If it seems a little like airbrushing out the nonpersons, maybe it is. It wouldn’t be the first time a team has presented a rosy picture to their fans when things inside are in disarray. And it’s hard to blame MLSE, either: they’re in the business of making money, not winning banners. Their aims are not altruistic, nor should it be. And, lost in this shuffle, is the nice sign that season tickets aren’t going to rise for 2012-13. But after seasons of discontent, why should they? It’s a bone thrown to fans, however small.

How bad have the Leafs been? This season they were as high as sixth in the Eastern Conference. Both Jeffrey Lupul and Phil Kessel were among the NHL’s best scorers, ranking 17th and fourth. Both James Reimer and Jonas Gustavsson had great spells in net: Gustavsson won 13 of his first 21 starts, for example. As recently as February 6, the Leafs looked like a playoff team: 27 wins, 19 losses, 6 overtime losses.

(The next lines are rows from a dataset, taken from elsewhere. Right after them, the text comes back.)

-- ==== Sys2Proof/Laws/Stuffing.lean ====
section
/-!
SUPPORT. The small lemmas of `stuffFrom` and `unstuffFrom`: one equation per case of a scan.
-/
namespace Sys2Proof.Machine

theorem isTrigger_iff (ff : BitVec 2) (d : Byte) : isTrigger ff d = true ↔ d = stuffEsc ∧ ff = 2 := by
  simp [isTrigger]

theorem stuffFrom_trigger {ff : BitVec 2} {d : Byte} (p : List Byte) (h : isTrigger ff d = true) :
    stuffFrom ff (d :: p) = d :: stuffEsc :: stuffFrom 0 p := if_pos h

theorem stuffFrom_plain {ff : BitVec 2} {d : Byte} (p : List Byte) (h : ¬ isTrigger ff d = true) :
    stuffFrom ff (d :: p) = d :: stuffFrom (ffNext ff d) p := if_neg h

theorem unstuffFrom_escaped {ff : BitVec 2} {d : Byte} (w : List Byte) (h : isTrigger ff d = true) :
    unstuffFrom ff (d :: stuffEsc :: w) = (unstuffFrom 0 w).map (d :: ·) := by
  rw [unstuffFrom, if_pos h]; simp

theorem unstuffFrom_unescaped {ff : BitVec 2} {d e : Byte} (w : List Byte) (h : isTrigger ff d = true) (he : e ≠ stuffEsc) :
    unstuffFrom ff (d :: e :: w) = .error .unstuff := by
  rw [unstuffFrom, if_pos h]; simp [he]

theorem unstuffFrom_cut {ff : BitVec 2} {d : Byte} (h : isTrigger ff d = true) : unstuffFrom ff [d] = .error .unstuff := by
  rw [unstuffFrom, if_pos h]

theorem unstuffFrom_plain {ff : BitVec 2} {d : Byte} (w : List Byte) (h : ¬ isTrigger ff d = true) :
    unstuffFrom ff (d :: w) = (unstuffFrom (ffNext ff d) w).map (d :: ·) := by
  rw [unstuffFrom.eq_def]; simp only; rw [if_neg h]

/-- Stuffing never shortens. -/
theorem length_le_stuffFrom (ff : BitVec 2) (p : List Byte) : p.length ≤ (stuffFrom ff p).length := by
  induction p generalizing ff with
  | nil => exact Nat.le_refl 0
  | cons d p ih =>
    by_cases h : isTrigger ff d = true
    · rw [stuffFrom_trigger p h]; simpa using Nat.le_succ_of_le (ih 0)
    · rw [stuffFrom_plain p h]; simpa using ih (ffNext ff d)

theorem length_le_stuff (p : List Byte) : p.length ≤ (stuff p).length := length_le_stuffFrom 0 p

/-- Stuffing at most doubles the length. -/
theorem stuff_length_le (p : List Byte) : (stuff p).length ≤ 2 * p.length := by
  suffices h : ∀ ff, (stuffFrom ff p).length ≤ 2 * p.length from h 0
  induction p with
  | nil => intro ff; simp [stuffFrom]
  | cons d p ih =>
    intro ff
    by_cases h : isTrigger ff d = true
    · rw [stuffFrom_trigger p h]; have := ih 0; simp only [List.length_cons]; omega
    · rw [stuffFrom_plain p h]; have := ih (ffNext ff d); simp only [List.length_cons]; omega

/-- A successful unstuffing starts with the region's first byte. -/
theorem unstuffFrom_cons_ne_nil {ff : BitVec 2} {d : Byte} {w : List Byte} : unstuffFrom ff (d :: w) ≠ .ok [] := by
  intro h
  have key : ∀ x : Except Cause (List Byte), x.map (d :: ·) ≠ .ok [] := by
    intro x; cases x <;> simp [Except.map]
  by_cases ht : isTrigger ff d = true
  · match w with
    | [] => rw [unstuffFrom_cut ht] at h; cases h
    | e :: w =>
      by_cases he : e = stuffEsc
      · subst he; rw [unstuffFrom_escaped w ht] at h; exact key _ h
      · rw [unstuffFrom_unescaped w ht he] at h; cases h
  · rw [unstuffFrom_plain w ht] at h; exact key _ h

/-- The matcher's count is 0, 1 or 2 (`10_state.md` R25). -/
theorem ffNext_ne_three (ff : BitVec 2) (d : Byte) : ffNext ff d ≠ 3 := by
  unfold ffNext; split <;> (try split) <;> decide

theorem stuffCount_ne_three {ff : BitVec 2} (h : ff ≠ 3) (p : List Byte) : stuffCount ff p ≠ 3 := by
  induction p generalizing ff with
  | nil => exact h
  | cons d p ih =>
    rw [stuffCount]
    split
    · exact ih (by decide)
    · exact ih (ffNext_ne_three ff d)

theorem unstuffCount_ne_three {ff : BitVec 2} (h : ff ≠ 3) (w : List Byte) : unstuffCount ff w ≠ 3 := by
  induction ff, w using unstuffCount.induct with
  | case1 ff => exact h
  | case2 ff d ht => rw [unstuffCount, if_pos ht]; exact h
  | case3 ff d ht w ih => rw [unstuffCount, if_pos ht]; simpa using ih (by decide)
  | case4 ff d ht e w he => rw [unstuffCount, if_pos ht]; simpa [he] using h
  | case5 ff d w ht ih =>
    rw [unstuffCount.eq_def]; simp only; rw [if_neg ht]
    exact ih (ffNext_ne_three ff d)

/-- Unstuffing fails only with its own cause. -/
theorem unstuffFrom_error {ff : BitVec 2} {w : List Byte} {c : Cause} (h : unstuffFrom ff w = .error c) : c = .unstuff := by
  induction ff, w using unstuffFrom.induct with
  | case1 ff => cases h
  | case2 ff d ht => rw [unstuffFrom_cut ht] at h; cases h; rfl
  | case3 ff d ht w ih =>
    rw [unstuffFrom_escaped _ ht] at h
    cases hw : unstuffFrom 0 w with
    | ok p => rw [hw] at h; cases h
    | error c' => rw [hw] at h; cases h; exact ih hw
  | case4 ff d ht e w he => rw [unstuffFrom_unescaped _ ht he] at h; cases h; rfl
  | case5 ff d w ht ih =>
    rw [unstuffFrom_plain _ ht] at h
    cases hw : unstuffFrom (ffNext ff d) w with
    | ok p => rw [hw] at h; cases h
    | error c' => rw [hw] at h; cases h; exact ih hw

end Sys2Proof.Machine
end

Then the wheels fell off. Toronto went on a losing jag literally the day after that ESPN ranking. Since Feb. 7, they’ve dropped 17 of 21 games. They’ve been shut out four times, had at least five goals scored on them nine times. They haven’t won more than two games in a row, but have lost as many as six straight. They haven’t won at home at all in this stretch. No wonder the crowd is jeering.

Back in December, Burke gave Wilson a vote of confidence and a contract extension. In an email to TSN’s Darren Dreger, he said that Wilson earned an extension, no reason to wait.” On March 2, from his fortified bunker in Toronto, he fired Wilson, then with the team readying for a game in Montreal. By then, it was likely too late to save the Leafs season: they were 29-28-7 the day Wilson was fired and had lost six straight.

But it goes a little further than that. At the trade deadline, Toronto didn’t add anything for a playoff push, say a goalie or somebody to add depth to their offense. It felt like a concession things weren’t working, maybe beyond repair. That is on Burke. So are the trades which stripped the team of draft picks (including the second-overall in 2010), and how only two draft picks from 2008-11 have played in the NHL. Toronto has not been a playoff team since 2004 and only recently was among the league’s worst: that they have nothing to show for it is insane. 

Firing Wilson was a start. It should continue with a culture change. For years, pretty much the entire Burke administration and even before that, Toronto’s been on a short-term solution path. Trade a youngster here, a draft pick there for an established commodity. They’ve been rebuilding on the fly for what feels like years, staying in a weird stasis where they’re just okay, never especially bad or good.

Between 2006 and 2011, the Leafs never finished with more than 91 points and never less than 74, averaging 84 points per season. Make no mistake, it’s a pressure cooker here. Between the weight of a 45-year title drought, blanket coverage from four daily newspapers, three 24-hour sports networks and two all-sports talk radio stations and a vocal, often frustrated fanbase, Toronto can be a hard place to play. Maybe thats why goalies get torn apart here like nobody’s business: Jean-Sebastien Giguere, Vesa Toskala, Justin Pogge, Curtis Joseph, etc.

Maybe what needs to happen is a complete tank: go right into the gutter, full-tilt and start over again. This time without the quick fixes. Hope another talent like Tyler Seguin falls into their draft spot, build around him. Because what’s happening now – Burke’s stone-faced insistance that things are under control and improving – isn’t working.